For customers who want Kubernetes with a fully managed mode of operation, GKE Autopilot now supports NVIDIA H100 GPUs, TPUs, reservations, and Compute Engine committed use discounts (CUDs).

Traditionally, using a GPU required installing and maintaining the GPU driver on each node. However, GKE can now automatically install and maintain GPU drivers, making GPUs easier to use than ever before.

The enterprise platform for Day Two and beyond

Google Cloud’s managed container platform helps builders get started and scale up AI workloads. But while AI workloads are a strategic priority, there remains critical management and operations work in any enterprise environment. That’s why we continue to launch innovative capabilities that support all modern enterprise workloads.

This starts with embedding AI directly into our cloud. Gemini Cloud Assist helps you boost Day-two operations by:

Optimizing costs: Gemini will help you identify and address dev/test environments left running, forgotten clusters from experiments, and clusters with excess resources.
Troubleshooting: get a natural language interpretation of the logs in Cloud Logging.
Synthetic Monitoring: using natural language, you can now describe the target and user journey flows that you’d like to test, and Gemini will generate a custom test script that you can deploy or configure further based on your needs.

And it’s not just Day-two operations, Gemini Cloud Assist can help you deploy three-tier architecture apps, understand Terraform scripts and more, drastically simplifying design and deployment.
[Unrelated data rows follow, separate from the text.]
-- ==== Sys2Proof/Safety.lean ====
section
/-! DEFINITION. What claims are stated in: the tree HUFENC's node store holds, the invariant of every state a run reaches, the widths
of 10_state.md, the bits of an output stream, and the decode procedure that is the spec's test oracle. -/

namespace Sys2Proof.Machine

/-! ## The tree in the node store (10_state.md R41) -/

/-- A full binary tree whose nodes stand in slots of the node store. -/
inductive HTree where
  | leaf (i : NodeIx) (b : Byte)
  | branch (i : NodeIx) (l r : HTree)
deriving DecidableEq, Repr

/-- The slot of the root. -/
def HTree.slot : HTree → NodeIx
  | .leaf i _ => i
  | .branch i _ _ => i

/-- Every slot the tree uses. -/
def HTree.slots : HTree → List NodeIx
  | .leaf i _ => [i]
  | .branch i l r => i :: (l.slots ++ r.slots)

/-- The symbols at its leaves. -/
def HTree.syms : HTree → List Byte
  | .leaf _ b => [b]
  | .branch _ l r => l.syms ++ r.syms

/-- The sum of the frequencies of its leaves. -/
def HTree.weight (h : Byte → Nat) : HTree → Nat
  | .leaf _ b => h b
  | .branch _ l r => l.weight h + r.weight h

/-- The path to each leaf, from `p`: "0" left, "1" right (44_code_generator.md R203). -/
def HTree.paths : HTree → List Bool → List (Byte × List Bool)
  | .leaf _ b, p => [(b, p)]
  | .branch _ l r, p => l.paths (p ++ [false]) ++ r.paths (p ++ [true])

/-- The code of each symbol: the path from the root, and "0" for a sole symbol (44_code_generator.md R203, R204). -/
def HTree.codes : HTree → List (Byte × List Bool)
  | .leaf _ b => [(b, [false])]
  | .branch i l r => (HTree.branch i l r).paths []

/-- The node store holds the tree: a Leaf has f = HIST[sym], an Internal node f = NODE[left].f + NODE[right].f (10_state.md R41). -/
def HTree.Stored (hw : Hw) : HTree → Prop
  | .leaf i b => hw.nodeAt i = { kind := .leaf, f := hw.histAt b, sym := b, left := 0, right := 0 }
  | .branch i l r =>
    hw.nodeAt i = { kind := .internal, f := (hw.nodeAt l.slot).f + (hw.nodeAt r.slot).f, sym := 0#8, left := l.slot, right := r.slot } ∧
      l.Stored hw ∧ r.Stored hw

/-- The symbols with a nonzero count, ascending (10_state.md R24, R26). -/
def Hw.present (hw : Hw) : List Byte := symbols.filter fun b => decide (0 < hw.histAt b)

/-- SEQ and the node store hold the trees `ts`: SEQ lists their roots ascending by frequency (10_state.md R30, 43_tree_builder.md R187),
the allocated slots are theirs, each once (10_state.md R29, R41), their leaves are the distinct symbols present, each once (R41), and
an unallocated slot holds its reset value (R29). -/
structure Hw.Forest (hw : Hw) (ts : List HTree) : Prop where
  roots : hw.seq = ts.map HTree.slot
  stored : ∀ t ∈ ts, t.Stored hw
  slots : ((ts.flatMap HTree.slots).map Fin.val).Perm (List.range hw.nnodes)
  syms : (ts.flatMap HTree.syms).Perm hw.present
  ascending : (ts.map (HTree.weight hw.histAt)).Pairwise (· ≤ ·)
  unallocated : ∀ i : NodeIx, hw.nnodes ≤ i.val → hw.nodeAt i = Node.zero

/-- The code table is that of the tree, and a symbol not in it has no code (10_state.md R32). -/
def Hw.Coded (hw : Hw) (t : HTree) : Prop :=
  (∀ e ∈ t.codes, hw.codeAt e.1 = { len := e.2.length, bits := e.2 }) ∧
    ∀ b : Byte, b ∉ t.syms → hw.codeAt b = CodeEntry.none

/-- No code at all. -/
def Hw.NoCodes (hw : Hw) : Prop := ∀ b : Byte, hw.codeAt b = CodeEntry.none

/-- Before SORT: no tree, no root, no code. -/
structure Hw.Unbuilt (hw : Hw) : Prop where
  nnodes : hw.nnodes = 0
  seq : hw.seq = []
  nodes : ∀ i : NodeIx, hw.nodeAt i = Node.zero
  root : hw.root = 0 ∧ hw.rootValid = false
  codes : hw.NoCodes

/-- After SORT, before CODEGEN: a forest, no root, no code. -/
structure Hw.Growing (hw : Hw) : Prop where
  forest : ∃ ts, hw.Forest ts
  root : hw.root = 0 ∧ hw.rootValid = false
  codes : hw.NoCodes

/-- After CODEGEN: one tree, ROOT and its codes; or no symbol, no tree and no code (44_code_generator.md R200 to R204). -/
def Hw.Built (hw : Hw) : Prop :=
  (∃ t, hw.Forest [t] ∧ hw.rootValid = true ∧ hw.root = t.slot ∧ hw.Coded t) ∨
    (hw.Forest [] ∧ hw.rootValid = false ∧ hw.root = 0 ∧ hw.NoCodes)

/-! ## The reset table -/

/-- Every row of the table of 10_state.md R43; OUTQ is `q` ([] on reset). -/
structure Hw.AtReset (hw : Hw) (q : List OutBeat) : Prop where
  phase : hw.phase = .idle
  bsub : hw.bsub = .sort
  hist : ∀ b : Byte, hw.histAt b = 0
  counters : hw.total = 0 ∧ hw.nsym = 0 ∧ hw.maxf = 0
  node : ∀ i : NodeIx, hw.nodeAt i = { kind := .leaf, f := 0, sym := 0#8, left := 0, right := 0 }
  nnodes : hw.nnodes = 0
  seq : hw.seq = []
  root : hw.root = 0 ∧ hw.rootValid = false
  code : ∀ b : Byte, hw.codeAt b = { len := 0, bits := [] }
  acc : hw.acc = 0#8 ∧ hw.nacc = 0
  enc : hw.encIn = 0 ∧ hw.encOut = 0 ∧ hw.encBits = 0
  lastbits : hw.lastbits = 0 ∧ hw.lbValid = false
  outq : hw.outq = q
  err : hw.errCode = .none ∧ hw.errPhase = .idle

/-! ## Register reads -/

/-- The port's word address of a byte offset (20_memory.md R62). -/
def addrOf (off : Nat) : WordAddr := BitVec.ofNat 13 (off / 4)

/-- A read at byte offset `off` completes, returns `w`, and changes nothing else. -/
def State.Reads (s : State) (off : Nat) (w : Word) : Prop :=
  exec (.regRead (addrOf off)) s = .next { s with env := { s.env with readLog := s.env.readLog ++ [w] } }

/-- The reserved offsets of the register map (30_encoding.md R95). -/
abbrev Reserved (off : Nat) : Prop :=
  (0x0044 ≤ off ∧ off ≤ 0x03FC) ∨ (0x0800 ≤ off ∧ off ≤ 0x0FFC) ∨ (0x1FF8 ≤ off ∧ off ≤ 0x1FFC) ∨
    (0x6000 ≤ off ∧ off ≤ 0x7FFC)

/-- The offsets whose value is unspecified in BUILD: ROOT, NNODES, SEQLEN, the NODE window and the CODE window (20_memory.md R68). -/
abbrev OpenInBuild (off : Nat) : Prop :=
  off = 0x001C ∨ off = 0x0020 ∨ off = 0x0024 ∨ (0x1000 ≤ off ∧ off ≤ 0x1FF4) ∨ (0x2000 ≤ off ∧ off ≤ 0x5FFC)

/-! ## The invariant -/

/-- The largest of a list of counts; 0 of none. -/
def maxOf (l : List Nat) : Nat := l.foldr max 0

/-- The counter invariants (41_frequency_counter.md R146), CNT_W (00_scope.md R8), and an empty histogram in IDLE (10_state.md R22). -/
structure Hw.CountInv (hw : Hw) (c : Config) : Prop where
  total : hw.total = (symbols.map hw.histAt).sum
  nsym : hw.nsym = hw.present.length
  maxf : hw.maxf = maxOf (symbols.map hw.histAt)
  bound : hw.total ≤ cntMax c
  idle : hw.phase = .idle → hw.total = 0

/-- How far the build has come in each phase; BSUB is 0 outside BUILD, and MERGE is pending exactly while SEQ holds two or more
(10_state.md R23, 43_tree_builder.md R180). -/
structure Hw.BuildInv (hw : Hw) : Prop where
  bsub : hw.phase ≠ .build → hw.bsub = .sort
  before : hw.phase = .idle ∨ hw.phase = .count ∨ hw.phase = .counted → hw.Unbuilt
  sorting : hw.phase = .build → hw.bsub = .sort → hw.Unbuilt
  growing : hw.phase = .build → hw.bsub ≠ .sort → hw.Growing
  merging : hw.phase = .build → hw.bsub = .merge → 2 ≤ hw.seq.length
  gathered : hw.phase = .build → hw.bsub = .codegen → hw.seq.length ≤ 1
  built : hw.phase = .ready ∨ hw.phase = .encode ∨ hw.phase = .done → hw.Built
  stopped : hw.phase = .error → hw.Unbuilt ∨ hw.Growing ∨ hw.Built

/-- The bit accumulator and the counters of pass 2 (10_state.md R33 to R37, 45_stream_encoder.md R223, R232). -/
structure Hw.EncodeInv (hw : Hw) : Prop where
  acc : hw.acc.toNat < 2 ^ hw.nacc.val
  length : hw.encIn ≤ hw.total
  bits : hw.encBits ≤ 255 * hw.encIn
  running : hw.lbValid = false → hw.nacc.val = hw.encBits % 8 ∧ hw.encOut = hw.encBits / 8 ∧ hw.lastbits = 0
  finished : hw.lbValid = true → hw.nacc = 0 ∧ hw.lastbits.val = hw.encBits % 8 ∧ hw.encOut = (hw.encBits + 7) / 8
  encode : hw.phase = .encode → hw.lbValid = false
  done : hw.phase = .done → hw.lbValid = true ∧ hw.encIn = hw.total
  before : hw.phase = .idle ∨ hw.phase = .count ∨ hw.phase = .counted ∨ hw.phase = .build ∨ hw.phase = .ready →
    hw.encIn = 0 ∧ hw.lbValid = false

/-- OUTQ holds at most OUT_FIFO_DEPTH beats (10_state.md R38), and outside ENCODE and DONE at most the one ABORT beat
(45_stream_encoder.md R229). -/
structure Hw.QueueInv (hw : Hw) (c : Config) : Prop where
  depth : hw.outq.length ≤ c.depth
  rest : hw.phase ≠ .encode → hw.phase ≠ .done → hw.outq = [] ∨ hw.outq = [.abort]

/-- ERR_CODE is set exactly in ERROR (60_exceptions.md R252, R254), with the phase that was left. -/
structure Hw.ErrorInv (hw : Hw) : Prop where
  code : hw.phase = .error ↔ hw.errCode ≠ .none
  clear : hw.errCode = .none → hw.errPhase = .idle
  phase : hw.errPhase ≠ .error

/-- The invariant of every state a run reaches: State.reset has it and every step keeps it. -/
structure State.Inv (s : State) : Prop where
  config : s.cfg.Legal
  count : s.hw.CountInv s.cfg
  build : s.hw.BuildInv
  encode : s.hw.EncodeInv
  queue : s.hw.QueueInv s.cfg
  error : s.hw.ErrorInv

/-- Every element fits the width 10_state.md gives it. -/
structure Hw.Fits (hw : Hw) (c : Config) : Prop where
  hist : ∀ b : Byte, hw.histAt b ≤ cntMax c
  total : hw.total ≤ cntMax c
  nsym : hw.nsym ≤ 256
  maxf : hw.maxf ≤ cntMax c
  freq : ∀ i : NodeIx, (hw.nodeAt i).f ≤ cntMax c
  nnodes : hw.nnodes ≤ 511
  seq : hw.seq.length ≤ 256
  code : ∀ b : Byte, (hw.codeAt b).len = (hw.codeAt b).bits.length ∧ (hw.codeAt b).len ≤ 255
  encIn : hw.encIn ≤ cntMax c
  encOut : hw.encOut < 2 ^ 64
  encBits : hw.encBits < 2 ^ 40
  outq : hw.outq.length ≤ c.depth

/-! ## The bits of the output (45_stream_encoder.md R221, R231) -/

/-- An output byte read from bit 7 to bit 0 (20_memory.md R70). -/
def byteBits (b : Byte) : List Bool := (List.range 8).map fun k => b.getLsbD (7 - k)

/-- The bits of the DATA beats, in order. -/
def dataBits (q : List OutBeat) : List Bool :=
  q.flatMap fun
    | .data b => byteBits b
    | .endBeat | .abort => []

/-- The NACC pending bits, the earliest at ACC[NACC-1] (10_state.md R33). -/
def Hw.pendingBits (hw : Hw) : List Bool := (List.range hw.nacc.val).map fun k => hw.acc.getLsbD (hw.nacc.val - 1 - k)

/-- The bits queued and pending, in the order in which they were appended. -/
def Hw.bitStream (hw : Hw) : List Bool := dataBits hw.outq ++ hw.pendingBits

/-! ## The decode procedure (44_code_generator.md R209) -/

/-- One bit at a time: `p` grows until it is some symbol's code; what is left in `p` at the end is the second component. -/
def Hw.decodeBits (hw : Hw) : List Bool → List Bool → List Byte × List Bool
  | p, [] => ([], p)
  | p, x :: xs =>
    match symbols.find? fun b => decide (0 < (hw.codeAt b).len) && (hw.codeAt b).bits == p ++ [x] with
    | some b => let r := hw.decodeBits [] xs; (b :: r.1, r.2)
    | none => hw.decodeBits (p ++ [x]) xs

/-! ## A pass 2 as the environment drives it -/

/-- The agents' turns of a pass 2 over n bytes: the source offers a byte and the sink then takes up to 32 beats, n times; then the
source offers END and the sink takes up to two beats (20_memory.md R60, 70_reset_and_hazards.md R293). -/
def passTwoTurns (n : Nat) : List Event :=
  (List.replicate n (Event.source :: List.replicate 32 Event.sinkTake)).flatten ++ [.source, .sinkTake, .sinkTake]

/-- The beats of a pass over `bytes`: one DATA beat a byte, then END (30_encoding.md R93, R110). -/
def passBeats (bytes : List Byte) : List BeatWord := bytes.map (fun b => 0b00#2 ++ b) ++ [0x100#10]

/-- The turns of one whole run over `bytes` (70_reset_and_hazards.md R282): the host writes COUNT and the source delivers pass 1; the
host writes BUILD and the core makes its steps, max(n, 1) + 1 of them for n distinct symbols (43_tree_builder.md R184); the host
writes ENCODE and the source and the sink make pass 2. -/
def pipelineTurns (bytes : List Byte) : List Event :=
  [.hostWrite cmdAddr 0x2#32] ++ List.replicate (bytes.length + 1) .source ++
  [.hostWrite cmdAddr 0x3#32] ++ List.replicate (max bytes.dedup.length 1 + 1) .core ++
  [.hostWrite cmdAddr 0x4#32] ++ passTwoTurns bytes.length

end Sys2Proof.Machine
end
While AI presents a thrilling new frontier, we have not lost focus on the crucial elements of a container platform that serves modern enterprises. We’ve continued to invest in foundational areas that ensure the stability, security, and compliance of your cloud-native applications and were excited to introduce the following preview launches:

GKE threat detection, which identifies common container runtime attacks, analyzes suspicious code, and even uses natural language processing to pinpoint malicious scripts. And this is all integrated with Security Command Center for a comprehensive, cohesive approach to security.
GKE compliance, a fully managed compliance service that automatically delivers end-to-end coverage from the cluster to the container, scanning for compliance against the most important benchmarks. Near-real-time insights are always available in a centralized dashboard and we produce compliance reports automatically for you.